Try it:
Give the number of lines below that hold "stage", and only that.

Supplied records:

-- ==== Sys2Proof/Tests/Slice0.lean ====
section
/-! SUPPORT. The model's own tests, with results taken from the spec's vectors (spec/95_test_vectors.md), and one
witness for the hypotheses of each statement. -/

namespace Sys2Proof.Tests

open Sys2Proof.Machine Sys2Proof.Expected

set_option maxRecDepth 20000

/-! ### Helpers -/

/-- A step answers a next state that meets `p`. -/
def nextWith (r : Result) (p : State → Bool) : Bool :=
  match r with
  | .next s => p s
  | .fault _ => false
  | .refused _ => false

/-- A step is refused with exactly this reason. -/
def refusedWith (r : Result) (why : Refusal) : Bool :=
  match r with
  | .next _ => false
  | .fault _ => false
  | .refused w => w == why

/-- A step ends in exactly this platform fault. -/
def faultedWith (r : Result) (why : Fault) : Bool :=
  match r with
  | .next _ => false
  | .fault w => w == why
  | .refused _ => false

/-- What `nextWith` says. -/
theorem nextWith_spec {r : Result} {p : State → Bool} (h : nextWith r p = true) :
    ∃ t, r = .next t ∧ p t = true := by
  unfold nextWith at h
  split at h
  · exact ⟨_, rfl, h⟩
  · cases h
  · cases h

/-- "Start common" of the spec's programs, with all registers zero. -/
def opened : State := { State.reset with rsValid := true, page := some .gpioDevice }

/-- The same after an operation has ended. -/
def ranWait : State := { opened with phase := .done, op := some .wait }

/-- The start of V42: pins 18, 26, 27 in Alt3, clock and data latch bits 1. -/
def dirty : State :=
  { opened with
    fsel := ((Vector.replicate 7 0#32).set 1 0x07000000#32).set 2 0x00FC0000#32, lat := 0x0C000000#32 }

/-- The end state of V40: the three pins in Output mode at their idle levels. -/
def idleLevels : State :=
  { opened with
    fsel := ((Vector.replicate 7 0#32).set 1 0x01000000#32).set 2 0x00240000#32, lat := 0x00040000#32 }

/-- A state with a command sequence. -/
def withCmds (cells : List Cell) (s : State) : State := { s with par := { s.par with cmds := cells } }

/-- A state with host events to come. -/
def withInputs (es : List HostEvent) (s : State) : State := { s with inputs := es }

/-- A state after a fault. -/
def abortedState : State :=
  { opened with
    phase := .aborted, fault := some ⟨.invalidPin, 1, some (.setPinMode 28 .output), .only, 0, 0, .pin 28⟩,
    trace := [.fault ⟨.invalidPin, 1, some (.setPinMode 28 .output), .only, 0, 0, .pin 28⟩] }

/-- The state of RUN at a stage, a command index and a micro-operation. -/
def inRun (cells : List Cell) (stage : Stage) (ci k : Nat) : State :=
  { withCmds cells opened with phase := .busy, op := some .run, stage := stage, ci := ci, k := k }

/-- The five events of one bit, V30's notation with the default pins. -/
def bitEvents (b : Bool) : List Event :=
  [.write (if b then 7 else 10) 0x04000000#32, .write 10 0x08000000#32, .delay 100,
   .write 7 0x08000000#32, .delay 100]

/-! ### Well-formedness -/

/-- A pin that does not fit eight bits has no word (R94). -/
theorem test_wf_refuses_wide_mode_pin : (Instr.setPinMode 256 .input).wf = false := by decide
theorem test_wf_refuses_wide_level_pin : (Instr.setPinLevel 256 true).wf = false := by decide
theorem test_wf_takes_pin_255 : (Instr.setPinMode 255 .alt5).wf = true := by decide

/-- The default parameters meet R8. -/
theorem test_params_family : Params.family.wf := by decide
theorem test_params_same_pins : ¬ ({ Params.family with pinData := 27 } : Params).wf := by decide
theorem test_params_same_code :
    ¬ ({ Params.family with modeCode := { Params.family.modeCode with alt5 := 0 } } : Params).wf := by decide
theorem test_params_gpset_low : ¬ ({ Params.family with gpset := 6 } : Params).wf := by decide
theorem test_params_gpclr_high : ¬ ({ Params.family with gpclr := 1024 } : Params).wf := by decide
theorem test_params_same_level_register : ¬ ({ Params.family with gpclr := 7 } : Params).wf := by decide

/-! ### Decoding: words written out from the patterns of R93 and R94 -/

theorem test_decode_xfer : decode 0b0000000_1_00000001#16 = .instr (.xfer 0b100000001#9) := by decide
theorem test_decode_wait : decode 0b1000000000000000#16 = .instr .wait := by decide
theorem test_decode_setPinMode : decode 0b01000_010_00001001#16 = .instr (.setPinMode 9 .alt0) := by decide
theorem test_decode_setPinLevel : decode 0b0101000_1_00010010#16 = .instr (.setPinLevel 18 true) := by decide
theorem test_decode_setup : decode 0b1100000000000000#16 = .instr .setup := by decide
theorem test_decode_teardown : decode 0b1101000000000000#16 = .instr .teardown := by decide
theorem test_decode_run : decode 0b1110000000000000#16 = .instr .run := by decide

/-- V5E: the reserved words of the list. -/
theorem test_decode_reserved :
    [0xF000, 0x1000, 0x2000, 0x3000, 0x6000, 0x7000, 0x9000, 0xA000, 0xB000, 0xC001, 0xFFFF].all
      (fun w => decodeTableWord 16 w == none) = true := by decide

/-! ### One step on a vector of the spec -/

/-- V2: the top field, bits 31:30 kept. -/
theorem test_setPinMode_V2 :
    nextWith (step ({ opened with fsel := (Vector.replicate 7 0#32).set 0 0xFFFFFFFF#32 }.withFetchWord 16 0x4209))
      (fun t => t.trace == [.read 0 0xFFFFFFFF#32, .write 0 0xE7FFFFFF#32] && t.fsel[0] == 0xE7FFFFFF#32 &&
        t.phase == .done) = true := by decide

/-- V16: UNMAP between the read and the write. -/
theorem test_setPinMode_V16 :
    nextWith (step ({ opened with unmapIn := some 1 }.withFetchWord 16 0x411B))
      (fun t => t.trace == [.read 2 0#32, .fault ⟨.registerSpaceInvalid, 2, some (.setPinMode 27 .output), .only,
        0, 1, .access 2 .write⟩] && t.k == 1 && t.phase == .aborted && t.fsel[2] == 0#32) = true := by decide

/-- V24: a clear touches only its bit. -/
theorem test_setPinLevel_V24 :
    nextWith (step ({ opened with lat := 0x0C040000#32 }.withFetchWord 16 0x501B))
      (fun t => t.trace == [.write 10 0x08000000#32] && t.lat == 0x04040000#32 && t.phase == .done) = true := by
  decide

/-- V27: a bad pin faults before any access. -/
theorem test_setPinLevel_V27 :
    nextWith (step (opened.withFetchWord 16 0x511C))
      (fun t => t.trace == [.fault ⟨.invalidPin, 1, some (.setPinLevel 28 true), .only, 0, 0, .pin 28⟩] &&
        t.phase == .aborted && t.op == none) = true := by decide

/-- V31: the bits of `0x0A5` in the order sent. -/
theorem test_xfer_V31 :
    nextWith (step (idleLevels.withFetchWord 16 0x00A5))
      (fun t => t.trace == [.write 10 0x00040000#32] ++
        [false, true, false, true, false, false, true, false, true].flatMap bitEvents ++
        [.write 10 0x04000000#32, .write 7 0x00040000#32] && t.lat == 0x08040000#32) = true := by decide

/-- The corner of section 2.3: XFER on an invalid register space. -/
theorem test_xfer_invalid_space :
    nextWith (step (State.reset.withFetchWord 16 0x01FF))
      (fun t => t.trace == [.fault ⟨.registerSpaceInvalid, 2, some (.xfer 0x1FF#9), .only, 0, 0,
        .access 10 .write⟩] && t.phase == .aborted) = true := by decide

/-- V36: WAIT completes with the register space invalid. -/
theorem test_wait_V36 :
    nextWith (step (State.reset.withFetchWord 16 0x8000))
      (fun t => t.trace == [.delay 120000] && t.phase == .done) = true := by decide

/-- V42: SETUP from a dirty start. -/
theorem test_setup_V42 :
    nextWith (step (dirty.withFetchWord 16 0xC000))
      (fun t => t.trace == [.read 2 0x00FC0000#32, .write 2 0x003C0000#32, .read 2 0x003C0000#32,
        .write 2 0x00240000#32, .read 1 0x07000000#32, .write 1 0x01000000#32, .write 7 0x00040000#32,
        .write 10 0x08000000#32, .write 10 0x04000000#32] && t.lat == 0x00040000#32) = true := by decide

/-- V41: TEARDOWN from the end state of V40. -/
theorem test_teardown_V41 :
    nextWith (step (idleLevels.withFetchWord 16 0xD000))
      (fun t => t.trace == [.read 2 0x00240000#32, .write 2 0x00040000#32, .read 2 0x00040000#32,
        .write 2 0#32, .read 1 0x01000000#32, .write 1 0#32] && t.lat == 0x00040000#32 &&
        wire t == ⟨.released, .released, .released⟩) = true := by decide

/-- P1: one word inside RUN. -/
theorem test_run_P1 :
    nextWith (step ((withCmds [0x01FF#16] opened).withFetchWord 16 0xE000))
      (fun t => t.trace.length == 63 && t.trace.countP isWrite == 39 && nominalDuration t.trace == 1800 &&
        t.lat == 0x08040000#32 && t.phase == .done && t.stage == .teardown && t.k == 5 &&
        t.trace[10]? == some (.write 7 0x04000000#32)) = true := by decide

Result of this task:
4